Eastern Daily Press: The 1898 Lowestoft v Aston Villa football programme.It features, in the top right hand corner, a picture of Lowestoft captain William Beatton.The 1898 Lowestoft v Aston Villa football programme.It features, in the top right hand corner, a picture of Lowestoft captain William Beatton. (Image: Karl Bartley)

Both programmes feature tragic players who subsequently lost their lives – two Manchester United players in the Munich Air Disaster, and the Lowestoft captain – who was killed at the Battle of the Somme.

The Canaries programme was produced for the Norfolk and Norwich Charities Cup match between Norwich City and Manchester United at Carrow Road on May 5, 1954. While it cost six old pennies at the time, it is expected to sell for between £250 and £350 at Graham Budd Auctions in London on Tuesday, November 11.

At the same auction, a single sheet programme which cost one old penny at the Lowestoft and Kirkley match against Football League champions Aston Villa at Crown Meadow on February 28, 1898 – and which is thought to be the oldest surviving Lowestoft football programme – is expected to fetch between £300 and £500.

Eastern Daily Press: The Canaries programme was produced for the Norfolk and Norwich Charities Cup match between Norwich City and Manchester United at Carrow Road on May 5, 1954.The Canaries programme was produced for the Norfolk and Norwich Charities Cup match between Norwich City and Manchester United at Carrow Road on May 5, 1954. (Image: Karl Bartley)

NORWICH CITY PROGRAMME

Norwich City beat Manchester United 2-1 in the 1954 Norfolk and Norwich Charities Cup match watched by a crowd of nearly 9,000.

Tommy Taylor and Liam Whelan were two of the Manchester United team who played against the Canaries in the game.
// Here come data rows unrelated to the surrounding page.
-- ==== Sys2Proof/Proofs/Loads.lean ====
section
/-!
PROOFS. What the capacities of the station bound beside the journal, and what the shared operations do to it: the
responses, the ownership controller, the entry to FAULT and the offers of a bucket operation.
-/

namespace Sys2Proof.Machine

open Sys2Proof

/-! ### The load of a station -/

/-- What the queues, slots and counters hold. `answers` counts the responses with the one that a REJOIN in progress is
to give (R27, R195). -/
structure Load where
  requests : Nat
  answers : Nat
  control : Nat
  relays : Nat
  collisions : Nat
  purge : Nat
  taking : Bool
  waiting : Nat
  fetch : Option Fetch
  resend : List Bucket
  prescaler : Nat
  millis : Nat

def State.load (s : State) : Load where
  requests := s.port.requests.length
  answers := s.port.responses.length + (if s.engine.inProgress.isSome then 1 else 0)
  control := s.bus.control.length
  relays := s.bus.relays.length
  collisions := s.bus.collisions
  purge := s.recon.purge.length
  taking := s.receive.taking.isSome
  waiting := s.receive.waiting.length
  fetch := s.recon.fetch
  resend := s.recon.resend
  prescaler := s.clock.prescaler
  millis := s.clock.millis

/-- The load is within the capacities, with the response queue at `k`. -/
structure Load.Within (k : Nat) (l : Load) : Prop where
  requests : l.requests ≤ Config.requestQueueSize
  answers : l.answers ≤ k
  control : l.control ≤ Config.controlQueueSize
  relays : l.relays ≤ Config.relayQueueSize
  collisions : l.collisions < Config.collisionLimit
  purge : l.purge ≤ Config.purgeQueueSize
  frames : l.waiting + (if l.taking then 1 else 0) ≤ 2
  fetch : ∀ f, l.fetch = some f → f.buckets.length ≤ Config.fetchBuckets
  resend : l.resend.Pairwise (· < ·)
  prescaler : l.prescaler < Config.prescalerPeriod
  millis : l.millis < Config.millisPerTick

def State.within (k : Nat) (s : State) : Prop := s.load.Within k

theorem bounded_iff (s : State) : s.bounded ↔ s.within Config.responseQueueSize ∧ s.journalRoom := by
  constructor
  · rintro ⟨requests, answers, control, relays, collisions, purge, frames, journal, fetch, resend, prescaler, millis⟩
    exact ⟨⟨requests, answers, control, relays, collisions, purge, frames, fetch, resend, prescaler, millis⟩, journal⟩
  · rintro ⟨⟨requests, answers, control, relays, collisions, purge, frames, fetch, resend, prescaler, millis⟩, journal⟩
    exact ⟨requests, answers, control, relays, collisions, purge, frames, journal, fetch, resend, prescaler, millis⟩

section

variable {k : Nat} {s t : State}

theorem within_of_load (same : t.load = s.load) (ok : s.within k) : t.within k := by
  unfold State.within
  rw [same]
  exact ok

/-! ### Flags, captures and responses -/

theorem raiseIf_load (c : Bool) (e : Event) (s : State) : (raiseIf c e s).load = s.load := by
  unfold raiseIf
  split <;> rfl

theorem raiseLines_load (s : State) : (raiseLines s).load = s.load := raiseIf_load _ .line s

theorem respond_load (x : Response) (s : State) :
    (respond x s).load = { s.load with answers := s.load.answers + 1 } := by
  have counted : (s.port.responses ++ [x]).length + (if s.engine.inProgress.isSome then 1 else 0) =
      s.load.answers + 1 := by
    rw [List.length_append]
    exact Nat.add_right_comm _ _ _
  rw [← counted]
  unfold respond
  dsimp only
  split <;> rfl

/-- An operation that gives one response. -/
def Answers (f : State → State) : Prop := ∀ ⦃k s⦄, s.within k → (f s).within (k + 1)

theorem respond_answers (x : Response) : Answers (respond x) := by
  intro k s ok
  unfold State.within
  rw [respond_load]
  exact { ok with answers := Nat.succ_le_succ ok.answers }

theorem answer_answers (r : Request) (status : Status) : Answers (answer r status) := respond_answers _

theorem badRequest_answers (r : Request) (f : FieldName) : Answers (badRequest r f) := respond_answers _

/-! ### The ownership controller -/

theorem startPass_load (s : State) : ∃ resend, (startPass s).load = { s.load with resend := resend }
    ∧ (s.load.resend.Pairwise (· < ·) → resend.Pairwise (· < ·)) := by
  have rising := allBuckets_rising
  unfold startPass
  generalize allBuckets = all at rising ⊢
  split
  · exact ⟨all, rfl, fun _ => rising⟩
  · exact ⟨s.recon.resend, rfl, id⟩

theorem startPass_within : Keeps (State.within k) startPass := by
  intro s ok
  obtain ⟨resend, same, rising⟩ := startPass_load s
  unfold State.within
  rw [same]
  exact { ok with resend := rising ok.resend }

/-- R101, R106: of the load, moves of the ownership controller change the control queue and the Resend Set. -/
theorem Moves.load {passes : Bool} (all : Moves passes s t) : ∃ control resend,
    t.load = { s.load with control := control, resend := resend }
      ∧ (s.load.resend.Pairwise (· < ·) → resend.Pairwise (· < ·)) := by
  refine all.lift (R := fun s t => ∃ control resend, t.load = { s.load with control := control, resend := resend }
    ∧ (s.load.resend.Pairwise (· < ·) → resend.Pairwise (· < ·))) (fun s => ⟨_, _, rfl, id⟩) (fun a b => ?_)
    fun one => ?_
  · obtain ⟨_, _, eq, rising⟩ := a
    obtain ⟨control, resend, eq', rising'⟩ := b
    rw [eq] at eq' rising'
    exact ⟨control, resend, eq', fun up => rising' (rising up)⟩
  · cases one with
    | pass =>
      obtain ⟨resend, same, rising⟩ := startPass_load _
      exact ⟨(State.load _).control, resend, same, rising⟩
    | _ => exact ⟨_, _, rfl, id⟩

theorem Moves.within {passes : Bool} (all : Moves passes s t)
    (room : s.bus.control.length ≤ Config.controlQueueSize → t.bus.control.length ≤ Config.controlQueueSize)
    (ok : s.within k) : t.within k := by
  obtain ⟨control, resend, same, rising⟩ := all.load
  have size : t.bus.control.length = control := congrArg Load.control same
  unfold State.within
  rw [same]
  exact { ok with control := size ▸ room ok.control, resend := rising ok.resend }

theorem GroupMoves.within {passes : Bool} {g : GroupId} (all : GroupMoves passes g s t)
    (room : s.bus.control.length ≤ Config.controlQueueSize → t.bus.control.length ≤ Config.controlQueueSize)
    (ok : s.within k) : t.within k :=
  Moves.within (GroupMoves.moves all) room ok

theorem setOwner_within (g : GroupId) (o : Option Station) : Keeps (State.within k) (setOwner g o) := fun s =>
  GroupMoves.within (setOwner_moves (passes := false) g o s) fun room => by rwa [setOwner_bus]

theorem leaveHolding_within (g : GroupId) (state : GroupState) (owner : Option Station) :
    Keeps (State.within k) (leaveHolding g state owner) := fun s =>
  GroupMoves.within (leaveHolding_moves (passes := false) g state owner s) (leaveHolding_control g state owner s).room

theorem release_within (g : GroupId) : Keeps (State.within k) (release g) := fun s =>
  GroupMoves.within (release_moves (passes := false) g s) (release_control g s).room

theorem enterHolding_within (g : GroupId) (tenure : Tenure) : Keeps (State.within k) (enterHolding g tenure) := fun s =>
  GroupMoves.within (enterHolding_moves g tenure s) (enterHolding_control g tenure s).room

theorem endDrain_within (g : GroupId) (drained : Bool) : Keeps (State.within k) (endDrain g drained) := fun s =>
  GroupMoves.within (endDrain_moves (passes := false) g drained s) (endDrain_control g drained s).room

theorem drainTest_within (g : GroupId) : Keeps (State.within k) (drainTest g) := fun s =>
  GroupMoves.within (drainTest_moves (passes := false) g s) (drainTest_control g s).room

theorem enterYielding_within (g : GroupId) (p : Station) : Keeps (State.within k) (enterYielding g p) := fun s =>
  GroupMoves.within (enterYielding_moves (passes := false) g p s) (enterYielding_control g p s).room

theorem reactLoss_within (g : GroupId) : Keeps (State.within k) (reactLoss g) := fun s =>
  GroupMoves.within (reactLoss_moves s g) (reactLoss_control g s).room

theorem abandonClaim_within (g : GroupId) (state : GroupState) (owner : Option Station) :
    Keeps (State.within k) (abandonClaim g state owner) := fun s =>
  GroupMoves.within (abandonClaim_moves (passes := false) g state owner s) (abandonClaim_control g state owner s).room

theorem startClaim_within (g : GroupId) (cause : ClaimCause) (epoch : Epoch) (note : Option Bool) :
    Keeps (State.within k) (startClaim g cause epoch note) := fun s =>
  GroupMoves.within (startClaim_moves (passes := false) g cause epoch note s) (startClaim_room_kept g cause epoch note)

theorem handControl_within (f : ControlFrame) : Keeps (State.within k) (handControl f) := fun s =>
  GroupMoves.within (handControl_moves (passes := false) 0 f s) (handControl_room_kept f)

theorem visitGroups_within (source : Option Station) (partner : Bool) :
    Keeps (State.within k) (visitGroups source partner) := fun s =>
  (visitGroups_moves source partner s).within (visitGroups_control source partner s).room

theorem settle_within : Keeps (State.within k) settle := fun s =>
  Moves.within (settle_moves (passes := false) s) settle_room_kept

/-! ### FAULT -/

theorem collisionLimit_pos : 0 < Config.collisionLimit := by decide

theorem faultColumns_within (fault : FaultKind) : Keeps (State.within k) (faultColumns fault) := fun _ ok =>
  { ok with
    control := Nat.zero_le _
    relays := Nat.zero_le _
    collisions := collisionLimit_pos
    purge := Nat.zero_le _
    frames := Nat.zero_le _
    fetch := nofun
    resend := .nil }

/-- R191: the answer takes the place that was kept for it. -/
theorem answerRejoin_within (fault : FaultKind) : Keeps (State.within k) (answerRejoin fault) := by
  intro s ok
  unfold answerRejoin
  split
  · rename_i busy
    have kept : s.port.responses.length + 1 ≤ k := by
      have answers := ok.answers
      unfold State.load at answers
      rwa [busy] at answers
    unfold State.within
    rw [respond_load]
    exact { ok with answers := kept }
  · exact ok

theorem enterFault_within (fault : FaultKind) : Keeps (State.within k) (enterFault fault) := by
  intro s ok
  unfold enterFault
  split
  · refine answerRejoin_within fault ?_
    exact within_of_load (raiseLines_load _) (faultColumns_within fault ok)
  · exact ok

theorem integrityFailure_within (c : Client) (b : Bucket) : Keeps (State.within k) (integrityFailure c b) := fun s ok =>
  enterFault_within .integrity (s := captureTable _ s) ok

theorem verifyClear_within : Keeps (State.within k) verifyClear := by
  intro s ok
  unfold verifyClear
  split
  · exact ok
  · exact integrityFailure_within _ _ ok

theorem bucketOperation_within (c : Client) (b : Bucket) {f : State → State} (ok : s.within k)
    (keeps : (f s).within k) : (bucketOperation c b f s).within k := by
  unfold bucketOperation
  split
  · exact keeps
  · exact integrityFailure_within c b ok

theorem resetStation_within (straps : Straps) (cause : Cause) (bus table request : Option Capture) (s : State) :
    (resetStation straps cause bus table request s).within k := by
  refine within_of_load (raiseLines_load _) ?_
  have prescaler : 0 < Config.prescalerPeriod := by decide
  have millis : 0 < Config.millisPerTick := by decide
  exact ⟨Nat.zero_le _, Nat.zero_le _, Nat.zero_le _, Nat.zero_le _, collisionLimit_pos, Nat.zero_le _, Nat.zero_le _,
    nofun, .nil, prescaler, millis⟩

/-! ### The offers of a bucket operation -/

/-- Insertions and removals leave the load alone. -/
theorem PlaceFrame.load (frame : PlaceFrame s t) : t.load = s.load := by
  obtain ⟨_, _, _, rfl, _⟩ := frame
  rfl

theorem insertAt_load (p : Place) (e : Entry) (s : State) : (insertAt p e s).load = s.load := by
  unfold insertAt
  split
  · exact (insertEntry_placeFrame _ e s).load
  · exact ((removeEntry_placeFrame _ s).trans (insertEntry_placeFrame _ e _)).load
  · rfl

/-- R83, R101: a bucket joins the Resend Set in its place. -/
theorem offer_within (h : Handle) : Keeps (State.within k) fun s => (offer h s).1 := by
  intro s ok
  dsimp only
  cases here : s.entryAt h with
  | none => rwa [offer_vacant here]
  | some e =>
    by_cases accepted : s.holds e.group = true ∧ s.partnerPresent = true
    · obtain ⟨held, present⟩ := accepted
      cases pending : e.pending with
      | some q =>
        rw [offer_coalesced here held present pending]
        exact ok
      | none =>
        cases room : s.journal.full with
        | true =>
          rw [offer_overflows here held present pending room]
          exact { ok with resend := addBucket_rising _ ok.resend }
        | false =>
          rw [offer_appends here held present pending room]
          exact ok
    · rwa [offer_declined here (by simpa only [not_and_or, Bool.not_eq_true] using accepted)]

theorem updateEntry_within (h : Handle) (old new : Entry) : Keeps (State.within k) (updateEntry h old new) := by
  intro s ok
  unfold updateEntry
  dsimp only
  split
  · exact offer_within h (s := writeEntry h new s) ok
  · exact ok

end

end Sys2Proof.Machine
end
They were killed in the Munich Air Disaster four years later on February 6, 1958.

The Canaries' goals were scored by Liverpudlian Alan Woan, whose son, Ian Woan, later played for Nottingham Forest and who made his Football League debut for Forest on January 2, 1991 against Norwich at Carrow Road. Ian Woan is now assistant manager at Burnley.

The Canaries' team for that 1954 match against Manchester United included Norwich City's greatest striker, Johnny Gavin, whose 122 league goals for the Canaries is still a club record.

This was the Canaries' line- up: Ken Oxford, Denis Morgan, Bill Lewis, Roy McCrohan, Reg Foulkes, Bert Carberry, Johnny Gavin, Bobby Brennan, Tom Johnston, Alan Woan, Peter Gordon.

LOWESTOFT AND KIRKLEY PROGRAMME

After winning the Football League Championship and the FA Cup in 1897, Aston Villa were officially the best team in England when they travelled to Crown Meadow to take on a combined Lowestoft and Kirkley side for a friendly on February 28, 1898.

Villa won the match 6-0, but they were so impressed with the performance of Lowestoft captain, William Buckingham Beatton, that they asked him to join them. Beatton politely turned down the best professional side in the country, preferring instead to remain at Lowestoft where, a few weeks later in 1898, he inspired them to win the very first Norfolk and Suffolk League championship.

Beatton did join Aston Villa the following November, becoming the first Lowestoft player to be transferred to a professional club.

He later returned to his beloved East Anglia and became a fishmonger at Aldeburgh, Suffolk. He and his Lowestoft-born wife, Maggie, had a daughter, also named Maggie, who was born in 1901.

When the First World War started in 1914, Beatton joined the seventh battalion of the Suffolk Regiment and was killed at the age of 38 at the Battle of the Somme on September 12, 1916.

He is buried at Agny Military Cemetery in France.